Stored items:
☆ ☆ ☆ ☆
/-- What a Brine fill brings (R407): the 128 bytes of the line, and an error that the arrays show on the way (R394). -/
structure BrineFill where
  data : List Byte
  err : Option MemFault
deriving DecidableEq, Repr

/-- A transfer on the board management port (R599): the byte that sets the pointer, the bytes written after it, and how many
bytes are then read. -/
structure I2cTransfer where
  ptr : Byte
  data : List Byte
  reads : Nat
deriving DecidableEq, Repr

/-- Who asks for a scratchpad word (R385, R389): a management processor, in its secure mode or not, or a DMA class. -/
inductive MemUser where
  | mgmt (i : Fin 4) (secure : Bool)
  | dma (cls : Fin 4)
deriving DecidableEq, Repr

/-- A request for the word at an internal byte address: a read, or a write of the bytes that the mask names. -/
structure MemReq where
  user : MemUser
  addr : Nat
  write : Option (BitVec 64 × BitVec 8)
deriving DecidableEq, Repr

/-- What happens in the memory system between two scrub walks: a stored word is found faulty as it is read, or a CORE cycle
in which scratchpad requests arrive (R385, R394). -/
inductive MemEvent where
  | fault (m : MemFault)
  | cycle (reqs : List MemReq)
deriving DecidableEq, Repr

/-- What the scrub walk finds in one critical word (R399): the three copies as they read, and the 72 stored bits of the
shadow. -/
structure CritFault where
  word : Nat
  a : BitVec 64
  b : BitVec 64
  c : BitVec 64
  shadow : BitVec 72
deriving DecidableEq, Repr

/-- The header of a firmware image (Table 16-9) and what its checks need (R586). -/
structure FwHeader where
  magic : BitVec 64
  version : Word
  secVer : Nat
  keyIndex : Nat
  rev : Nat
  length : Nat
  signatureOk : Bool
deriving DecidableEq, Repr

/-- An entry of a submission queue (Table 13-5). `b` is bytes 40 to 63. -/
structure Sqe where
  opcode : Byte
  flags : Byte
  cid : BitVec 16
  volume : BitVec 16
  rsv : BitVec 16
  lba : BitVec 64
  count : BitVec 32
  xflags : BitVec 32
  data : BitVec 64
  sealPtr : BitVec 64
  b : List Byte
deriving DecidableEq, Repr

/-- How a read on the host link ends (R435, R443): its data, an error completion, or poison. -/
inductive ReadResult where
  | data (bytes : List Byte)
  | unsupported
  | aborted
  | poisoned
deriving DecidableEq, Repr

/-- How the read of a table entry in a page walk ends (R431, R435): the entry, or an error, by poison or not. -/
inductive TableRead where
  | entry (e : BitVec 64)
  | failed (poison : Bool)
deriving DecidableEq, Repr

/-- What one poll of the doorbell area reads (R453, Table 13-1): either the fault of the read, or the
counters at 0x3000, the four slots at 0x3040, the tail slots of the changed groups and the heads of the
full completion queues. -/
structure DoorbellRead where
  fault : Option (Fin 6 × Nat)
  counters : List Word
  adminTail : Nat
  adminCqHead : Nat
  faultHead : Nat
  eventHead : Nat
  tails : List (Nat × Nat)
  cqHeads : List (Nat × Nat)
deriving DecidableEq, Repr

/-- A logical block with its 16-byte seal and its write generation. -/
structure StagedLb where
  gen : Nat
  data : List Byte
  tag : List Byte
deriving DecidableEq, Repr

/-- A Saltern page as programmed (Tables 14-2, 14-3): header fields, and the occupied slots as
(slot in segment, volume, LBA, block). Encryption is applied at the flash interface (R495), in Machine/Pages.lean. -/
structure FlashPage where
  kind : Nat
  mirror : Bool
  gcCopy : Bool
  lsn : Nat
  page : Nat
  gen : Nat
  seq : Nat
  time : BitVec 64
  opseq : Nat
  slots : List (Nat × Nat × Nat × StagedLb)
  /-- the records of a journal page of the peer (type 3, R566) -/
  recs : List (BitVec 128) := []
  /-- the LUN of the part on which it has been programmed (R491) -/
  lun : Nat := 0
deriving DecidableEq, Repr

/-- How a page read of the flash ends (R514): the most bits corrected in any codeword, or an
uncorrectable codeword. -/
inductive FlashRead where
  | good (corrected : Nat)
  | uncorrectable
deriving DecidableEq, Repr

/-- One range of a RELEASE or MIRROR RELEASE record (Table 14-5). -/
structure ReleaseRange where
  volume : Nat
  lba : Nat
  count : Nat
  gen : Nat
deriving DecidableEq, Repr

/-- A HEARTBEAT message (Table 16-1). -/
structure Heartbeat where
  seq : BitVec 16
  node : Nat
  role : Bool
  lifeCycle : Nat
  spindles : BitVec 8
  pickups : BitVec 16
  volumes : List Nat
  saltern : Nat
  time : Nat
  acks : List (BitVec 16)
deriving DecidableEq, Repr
☆ ☆ ☆ ☆
• _WHAT THIS TASK INVOLVES_:
Your answer consists solely of the lines from the top of the records above through the line that contains "inductive ReadResult where", each echoed exactly.

• _RESPONSE_:
/-- What a Brine fill brings (R407): the 128 bytes of the line, and an error that the arrays show on the way (R394). -/
structure BrineFill where
  data : List Byte
  err : Option MemFault
deriving DecidableEq, Repr

/-- A transfer on the board management port (R599): the byte that sets the pointer, the bytes written after it, and how many
bytes are then read. -/
structure I2cTransfer where
  ptr : Byte
  data : List Byte
  reads : Nat
deriving DecidableEq, Repr

/-- Who asks for a scratchpad word (R385, R389): a management processor, in its secure mode or not, or a DMA class. -/
inductive MemUser where
  | mgmt (i : Fin 4) (secure : Bool)
  | dma (cls : Fin 4)
deriving DecidableEq, Repr

/-- A request for the word at an internal byte address: a read, or a write of the bytes that the mask names. -/
structure MemReq where
  user : MemUser
  addr : Nat
  write : Option (BitVec 64 × BitVec 8)
deriving DecidableEq, Repr

/-- What happens in the memory system between two scrub walks: a stored word is found faulty as it is read, or a CORE cycle
in which scratchpad requests arrive (R385, R394). -/
inductive MemEvent where
  | fault (m : MemFault)
  | cycle (reqs : List MemReq)
deriving DecidableEq, Repr

/-- What the scrub walk finds in one critical word (R399): the three copies as they read, and the 72 stored bits of the
shadow. -/
structure CritFault where
  word : Nat
  a : BitVec 64
  b : BitVec 64
  c : BitVec 64
  shadow : BitVec 72
deriving DecidableEq, Repr

/-- The header of a firmware image (Table 16-9) and what its checks need (R586). -/
structure FwHeader where
  magic : BitVec 64
  version : Word
  secVer : Nat
  keyIndex : Nat
  rev : Nat
  length : Nat
  signatureOk : Bool
deriving DecidableEq, Repr

/-- An entry of a submission queue (Table 13-5). `b` is bytes 40 to 63. -/
structure Sqe where
  opcode : Byte
  flags : Byte
  cid : BitVec 16
  volume : BitVec 16
  rsv : BitVec 16
  lba : BitVec 64
  count : BitVec 32
  xflags : BitVec 32
  data : BitVec 64
  sealPtr : BitVec 64
  b : List Byte
deriving DecidableEq, Repr

/-- How a read on the host link ends (R435, R443): its data, an error completion, or poison. -/
inductive ReadResult where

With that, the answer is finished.